-- ==== Sys2Proof/Machine/Add.lean ====
section
/-! DEFINITION. The add family (spec/41_add.md R100 to R110). Whether a width is present is the decoder's matter
(DESIGN CHOICE, safe: log 3). -/

namespace Sys2Proof.Machine

/-- `ADD8 a, b` (R105): pushes one byte, `Delta{4, 1}`. -/
def execAdd8 (a b : BitVec 8) (s : State) : Host.Outcome State Fault Refusal :=
  s.onStack (dispatchOp s.config.stackCapacity .add .w8 (minLen .w8) a.toNat b.toNat)

/-- `ADD16 a, b` (R106): pushes two bytes, `Delta{6, 2}`. -/
def execAdd16 (a b : BitVec 16) (s : State) : Host.Outcome State Fault Refusal :=
  s.onStack (dispatchOp s.config.stackCapacity .add .w16 (minLen .w16) a.toNat b.toNat)

/-- `ADD32 a, b` (R107): pushes four bytes, `Delta{10, 4}`. -/
def execAdd32 (a b : BitVec 32) (s : State) : Host.Outcome State Fault Refusal :=
  s.onStack (dispatchOp s.config.stackCapacity .add .w32 (minLen .w32) a.toNat b.toNat)

end Sys2Proof.Machine
end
▬▬▬▬▬▬▬▬▬▬
YOUR INSTRUCTIONS — The expected answer is the complete material, restated exactly.

RESULT BELOW —
-- ==== Sys2Proof/Machine/Add.lean ====
section
/-! DEFINITION. The add family (spec/41_add.md R100 to R110). Whether a width is present is the decoder's matter
(DESIGN CHOICE, safe: log 3). -/

namespace Sys2Proof.Machine

/-- `ADD8 a, b` (R105): pushes one byte, `Delta{4, 1}`. -/
def execAdd8 (a b : BitVec 8) (s : State) : Host.Outcome State Fault Refusal :=
  s.onStack (dispatchOp s.config.stackCapacity .add .w8 (minLen .w8) a.toNat b.toNat)

/-- `ADD16 a, b` (R106): pushes two bytes, `Delta{6, 2}`. -/
def execAdd16 (a b : BitVec 16) (s : State) : Host.Outcome State Fault Refusal :=
  s.onStack (dispatchOp s.config.stackCapacity .add .w16 (minLen .w16) a.toNat b.toNat)

/-- `ADD32 a, b` (R107): pushes four bytes, `Delta{10, 4}`. -/
def execAdd32 (a b : BitVec 32) (s : State) : Host.Outcome State Fault Refusal :=
  s.onStack (dispatchOp s.config.stackCapacity .add .w32 (minLen .w32) a.toNat b.toNat)

end Sys2Proof.Machine
end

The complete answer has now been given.